*AIM OF THE TASK*: Beginning with the line below that contains "-- ==== Sys2Proof/Tests/Slice0.lean" and ending with the line that contains "attribute record. -/", copy every line exactly. Copy nothing else.

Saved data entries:
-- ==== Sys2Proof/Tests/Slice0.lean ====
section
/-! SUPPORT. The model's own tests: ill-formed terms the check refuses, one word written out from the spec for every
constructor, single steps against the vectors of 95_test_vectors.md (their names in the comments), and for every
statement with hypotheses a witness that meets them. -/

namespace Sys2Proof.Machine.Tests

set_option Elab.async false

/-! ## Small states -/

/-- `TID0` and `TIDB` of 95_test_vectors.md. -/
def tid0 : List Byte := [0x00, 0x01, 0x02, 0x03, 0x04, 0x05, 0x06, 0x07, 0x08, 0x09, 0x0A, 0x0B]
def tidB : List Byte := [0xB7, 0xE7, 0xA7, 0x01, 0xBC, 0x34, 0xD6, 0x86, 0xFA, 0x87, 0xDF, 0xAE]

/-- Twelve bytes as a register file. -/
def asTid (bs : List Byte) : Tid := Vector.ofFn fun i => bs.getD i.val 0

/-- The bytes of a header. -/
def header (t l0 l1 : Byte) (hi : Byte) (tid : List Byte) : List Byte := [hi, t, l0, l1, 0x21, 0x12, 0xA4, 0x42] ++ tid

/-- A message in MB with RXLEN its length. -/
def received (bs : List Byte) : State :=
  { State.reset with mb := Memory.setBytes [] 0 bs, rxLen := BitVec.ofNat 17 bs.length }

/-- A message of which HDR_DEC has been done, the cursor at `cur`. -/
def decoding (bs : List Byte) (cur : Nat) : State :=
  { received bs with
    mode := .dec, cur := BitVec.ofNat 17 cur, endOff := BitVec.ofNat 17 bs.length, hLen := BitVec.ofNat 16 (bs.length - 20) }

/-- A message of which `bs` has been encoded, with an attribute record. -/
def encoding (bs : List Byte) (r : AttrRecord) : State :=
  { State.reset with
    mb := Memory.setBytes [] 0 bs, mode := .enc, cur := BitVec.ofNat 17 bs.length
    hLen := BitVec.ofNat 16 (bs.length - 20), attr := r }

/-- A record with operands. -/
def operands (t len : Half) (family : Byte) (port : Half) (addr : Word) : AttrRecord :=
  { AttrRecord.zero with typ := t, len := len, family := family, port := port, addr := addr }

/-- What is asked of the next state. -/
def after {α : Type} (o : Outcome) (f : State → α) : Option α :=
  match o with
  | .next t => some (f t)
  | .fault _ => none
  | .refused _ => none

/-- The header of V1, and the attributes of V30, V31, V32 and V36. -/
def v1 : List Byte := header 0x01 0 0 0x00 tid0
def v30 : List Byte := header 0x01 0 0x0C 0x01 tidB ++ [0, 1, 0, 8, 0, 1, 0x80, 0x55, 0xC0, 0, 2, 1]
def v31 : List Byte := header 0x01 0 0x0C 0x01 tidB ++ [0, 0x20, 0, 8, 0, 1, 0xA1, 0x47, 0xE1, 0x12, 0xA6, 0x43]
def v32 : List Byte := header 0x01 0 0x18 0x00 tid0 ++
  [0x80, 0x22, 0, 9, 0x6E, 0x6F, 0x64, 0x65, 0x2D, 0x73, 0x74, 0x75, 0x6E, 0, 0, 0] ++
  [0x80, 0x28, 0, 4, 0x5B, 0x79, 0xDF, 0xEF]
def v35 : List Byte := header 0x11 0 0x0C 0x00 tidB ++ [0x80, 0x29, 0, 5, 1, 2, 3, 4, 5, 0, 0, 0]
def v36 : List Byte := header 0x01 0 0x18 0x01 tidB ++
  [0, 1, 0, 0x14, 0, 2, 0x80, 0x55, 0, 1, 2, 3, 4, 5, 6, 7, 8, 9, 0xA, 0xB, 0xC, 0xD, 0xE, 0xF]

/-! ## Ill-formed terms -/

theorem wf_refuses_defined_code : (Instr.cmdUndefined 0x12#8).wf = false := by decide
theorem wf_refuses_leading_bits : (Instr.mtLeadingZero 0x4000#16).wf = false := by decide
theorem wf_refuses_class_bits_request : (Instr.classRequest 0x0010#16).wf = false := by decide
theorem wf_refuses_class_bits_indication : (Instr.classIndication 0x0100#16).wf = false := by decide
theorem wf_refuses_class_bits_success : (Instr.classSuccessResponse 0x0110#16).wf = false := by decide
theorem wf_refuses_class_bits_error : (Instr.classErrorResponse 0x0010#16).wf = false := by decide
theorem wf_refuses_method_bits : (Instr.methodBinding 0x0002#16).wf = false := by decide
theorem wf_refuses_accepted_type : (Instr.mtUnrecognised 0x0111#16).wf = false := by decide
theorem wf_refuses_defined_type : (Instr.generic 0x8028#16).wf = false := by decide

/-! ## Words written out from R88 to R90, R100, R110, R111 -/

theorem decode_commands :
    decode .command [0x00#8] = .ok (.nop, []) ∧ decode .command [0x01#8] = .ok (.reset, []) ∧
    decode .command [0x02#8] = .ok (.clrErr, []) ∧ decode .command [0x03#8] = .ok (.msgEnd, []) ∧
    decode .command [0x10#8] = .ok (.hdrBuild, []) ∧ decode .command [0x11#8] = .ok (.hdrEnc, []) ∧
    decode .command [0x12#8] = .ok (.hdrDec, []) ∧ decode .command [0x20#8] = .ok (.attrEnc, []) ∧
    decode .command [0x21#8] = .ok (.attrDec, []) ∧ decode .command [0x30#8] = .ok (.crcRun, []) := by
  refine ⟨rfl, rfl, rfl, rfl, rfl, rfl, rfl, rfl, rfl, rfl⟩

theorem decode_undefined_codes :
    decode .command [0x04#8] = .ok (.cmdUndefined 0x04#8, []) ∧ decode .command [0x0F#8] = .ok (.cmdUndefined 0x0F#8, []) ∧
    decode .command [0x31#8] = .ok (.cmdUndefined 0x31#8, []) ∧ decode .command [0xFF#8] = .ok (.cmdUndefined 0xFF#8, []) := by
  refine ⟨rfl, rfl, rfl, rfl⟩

==

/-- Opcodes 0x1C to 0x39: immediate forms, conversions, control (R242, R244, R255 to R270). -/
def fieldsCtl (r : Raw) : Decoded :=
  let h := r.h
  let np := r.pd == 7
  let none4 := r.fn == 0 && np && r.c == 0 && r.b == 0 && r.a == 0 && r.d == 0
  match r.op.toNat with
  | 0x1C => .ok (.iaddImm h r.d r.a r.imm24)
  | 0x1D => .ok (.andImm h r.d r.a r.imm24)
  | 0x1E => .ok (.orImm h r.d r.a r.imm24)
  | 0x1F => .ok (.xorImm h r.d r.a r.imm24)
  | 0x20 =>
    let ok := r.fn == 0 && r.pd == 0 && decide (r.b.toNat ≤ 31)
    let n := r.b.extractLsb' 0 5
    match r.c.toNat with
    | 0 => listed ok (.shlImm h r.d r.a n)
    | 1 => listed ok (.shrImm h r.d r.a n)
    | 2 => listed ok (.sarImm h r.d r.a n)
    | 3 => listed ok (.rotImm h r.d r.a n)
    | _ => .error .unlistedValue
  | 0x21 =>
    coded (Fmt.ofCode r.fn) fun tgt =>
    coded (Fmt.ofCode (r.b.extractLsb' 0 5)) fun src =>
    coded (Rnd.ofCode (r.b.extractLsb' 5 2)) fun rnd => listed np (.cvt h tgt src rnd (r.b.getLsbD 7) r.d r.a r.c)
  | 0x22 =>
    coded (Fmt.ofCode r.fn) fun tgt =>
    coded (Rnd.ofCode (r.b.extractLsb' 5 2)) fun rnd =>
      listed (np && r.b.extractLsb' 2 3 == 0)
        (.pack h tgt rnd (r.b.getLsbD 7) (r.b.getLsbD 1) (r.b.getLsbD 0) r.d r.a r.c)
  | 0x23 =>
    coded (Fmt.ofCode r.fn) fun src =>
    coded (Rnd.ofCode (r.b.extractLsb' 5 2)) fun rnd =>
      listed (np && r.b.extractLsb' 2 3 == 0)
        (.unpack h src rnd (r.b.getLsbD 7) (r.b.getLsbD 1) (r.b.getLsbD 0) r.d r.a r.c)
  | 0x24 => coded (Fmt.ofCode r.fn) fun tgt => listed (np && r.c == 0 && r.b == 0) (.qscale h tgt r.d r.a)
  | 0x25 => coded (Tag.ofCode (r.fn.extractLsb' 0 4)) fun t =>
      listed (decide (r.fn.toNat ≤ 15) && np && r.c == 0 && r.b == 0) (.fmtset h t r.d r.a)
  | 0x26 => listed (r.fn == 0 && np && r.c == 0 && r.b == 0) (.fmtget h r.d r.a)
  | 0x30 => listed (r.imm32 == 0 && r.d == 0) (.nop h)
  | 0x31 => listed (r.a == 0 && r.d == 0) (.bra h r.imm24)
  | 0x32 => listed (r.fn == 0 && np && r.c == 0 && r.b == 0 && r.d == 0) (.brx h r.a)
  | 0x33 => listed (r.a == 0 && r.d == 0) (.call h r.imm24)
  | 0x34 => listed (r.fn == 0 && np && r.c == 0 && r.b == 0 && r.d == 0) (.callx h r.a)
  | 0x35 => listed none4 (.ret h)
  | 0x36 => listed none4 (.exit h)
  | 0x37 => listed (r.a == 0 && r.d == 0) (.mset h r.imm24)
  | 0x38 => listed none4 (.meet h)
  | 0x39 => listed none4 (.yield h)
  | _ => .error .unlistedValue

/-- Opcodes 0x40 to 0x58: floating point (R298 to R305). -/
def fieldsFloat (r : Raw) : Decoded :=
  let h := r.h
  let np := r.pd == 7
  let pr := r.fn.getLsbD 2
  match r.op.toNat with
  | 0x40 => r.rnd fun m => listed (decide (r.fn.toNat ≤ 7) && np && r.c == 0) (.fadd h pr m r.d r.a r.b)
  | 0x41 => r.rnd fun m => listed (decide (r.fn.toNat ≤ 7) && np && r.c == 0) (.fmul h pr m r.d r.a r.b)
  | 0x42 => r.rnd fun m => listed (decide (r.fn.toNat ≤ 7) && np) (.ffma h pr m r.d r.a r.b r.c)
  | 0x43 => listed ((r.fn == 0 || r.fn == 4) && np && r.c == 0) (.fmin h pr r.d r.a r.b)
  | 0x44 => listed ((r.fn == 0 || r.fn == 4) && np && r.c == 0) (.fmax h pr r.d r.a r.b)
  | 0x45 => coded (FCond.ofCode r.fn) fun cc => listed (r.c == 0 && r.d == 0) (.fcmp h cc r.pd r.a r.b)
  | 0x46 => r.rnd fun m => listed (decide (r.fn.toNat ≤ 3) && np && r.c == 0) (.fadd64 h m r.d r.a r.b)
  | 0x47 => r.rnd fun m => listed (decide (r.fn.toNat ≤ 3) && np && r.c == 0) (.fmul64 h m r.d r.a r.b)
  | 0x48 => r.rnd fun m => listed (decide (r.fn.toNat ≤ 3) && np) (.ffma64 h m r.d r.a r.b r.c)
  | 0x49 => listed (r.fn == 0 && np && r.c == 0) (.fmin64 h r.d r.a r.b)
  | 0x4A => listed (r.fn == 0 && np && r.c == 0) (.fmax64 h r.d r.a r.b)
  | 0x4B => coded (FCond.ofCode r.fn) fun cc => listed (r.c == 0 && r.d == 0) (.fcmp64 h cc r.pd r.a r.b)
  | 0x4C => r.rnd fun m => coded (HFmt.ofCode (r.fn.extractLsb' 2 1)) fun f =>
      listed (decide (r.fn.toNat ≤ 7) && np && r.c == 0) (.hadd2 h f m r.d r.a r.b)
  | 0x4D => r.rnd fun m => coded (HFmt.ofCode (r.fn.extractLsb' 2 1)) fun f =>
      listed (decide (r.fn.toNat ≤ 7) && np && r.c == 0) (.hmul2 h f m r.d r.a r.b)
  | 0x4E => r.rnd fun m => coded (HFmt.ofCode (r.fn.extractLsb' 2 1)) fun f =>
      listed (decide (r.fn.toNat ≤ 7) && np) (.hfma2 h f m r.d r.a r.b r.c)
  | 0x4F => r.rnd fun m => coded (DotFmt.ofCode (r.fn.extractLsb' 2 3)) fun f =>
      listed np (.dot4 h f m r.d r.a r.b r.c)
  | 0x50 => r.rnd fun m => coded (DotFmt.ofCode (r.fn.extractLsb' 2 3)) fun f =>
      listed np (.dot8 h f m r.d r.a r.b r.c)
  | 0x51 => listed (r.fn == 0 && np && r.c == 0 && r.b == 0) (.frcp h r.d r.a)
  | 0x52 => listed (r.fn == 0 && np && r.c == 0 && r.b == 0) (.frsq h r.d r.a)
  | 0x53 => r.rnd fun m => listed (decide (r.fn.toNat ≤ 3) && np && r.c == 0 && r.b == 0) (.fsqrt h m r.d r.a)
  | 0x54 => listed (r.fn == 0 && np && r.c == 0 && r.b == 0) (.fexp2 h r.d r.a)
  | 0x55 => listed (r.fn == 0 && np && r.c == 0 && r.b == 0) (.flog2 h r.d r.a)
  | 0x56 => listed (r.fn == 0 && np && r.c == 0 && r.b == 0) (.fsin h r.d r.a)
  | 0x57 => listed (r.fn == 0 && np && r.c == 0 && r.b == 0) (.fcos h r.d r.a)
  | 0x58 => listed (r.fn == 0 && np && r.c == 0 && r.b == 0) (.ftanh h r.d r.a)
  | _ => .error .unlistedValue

*SOLUTION TO THIS TASK*:
-- ==== Sys2Proof/Tests/Slice0.lean ====
section
/-! SUPPORT. The model's own tests: ill-formed terms the check refuses, one word written out from the spec for every
constructor, single steps against the vectors of 95_test_vectors.md (their names in the comments), and for every
statement with hypotheses a witness that meets them. -/

namespace Sys2Proof.Machine.Tests

set_option Elab.async false

/-! ## Small states -/

/-- `TID0` and `TIDB` of 95_test_vectors.md. -/
def tid0 : List Byte := [0x00, 0x01, 0x02, 0x03, 0x04, 0x05, 0x06, 0x07, 0x08, 0x09, 0x0A, 0x0B]
def tidB : List Byte := [0xB7, 0xE7, 0xA7, 0x01, 0xBC, 0x34, 0xD6, 0x86, 0xFA, 0x87, 0xDF, 0xAE]

/-- Twelve bytes as a register file. -/
def asTid (bs : List Byte) : Tid := Vector.ofFn fun i => bs.getD i.val 0

/-- The bytes of a header. -/
def header (t l0 l1 : Byte) (hi : Byte) (tid : List Byte) : List Byte := [hi, t, l0, l1, 0x21, 0x12, 0xA4, 0x42] ++ tid

/-- A message in MB with RXLEN its length. -/
def received (bs : List Byte) : State :=
  { State.reset with mb := Memory.setBytes [] 0 bs, rxLen := BitVec.ofNat 17 bs.length }

/-- A message of which HDR_DEC has been done, the cursor at `cur`. -/
def decoding (bs : List Byte) (cur : Nat) : State :=
  { received bs with
    mode := .dec, cur := BitVec.ofNat 17 cur, endOff := BitVec.ofNat 17 bs.length, hLen := BitVec.ofNat 16 (bs.length - 20) }

/-- A message of which `bs` has been encoded, with an attribute record. -/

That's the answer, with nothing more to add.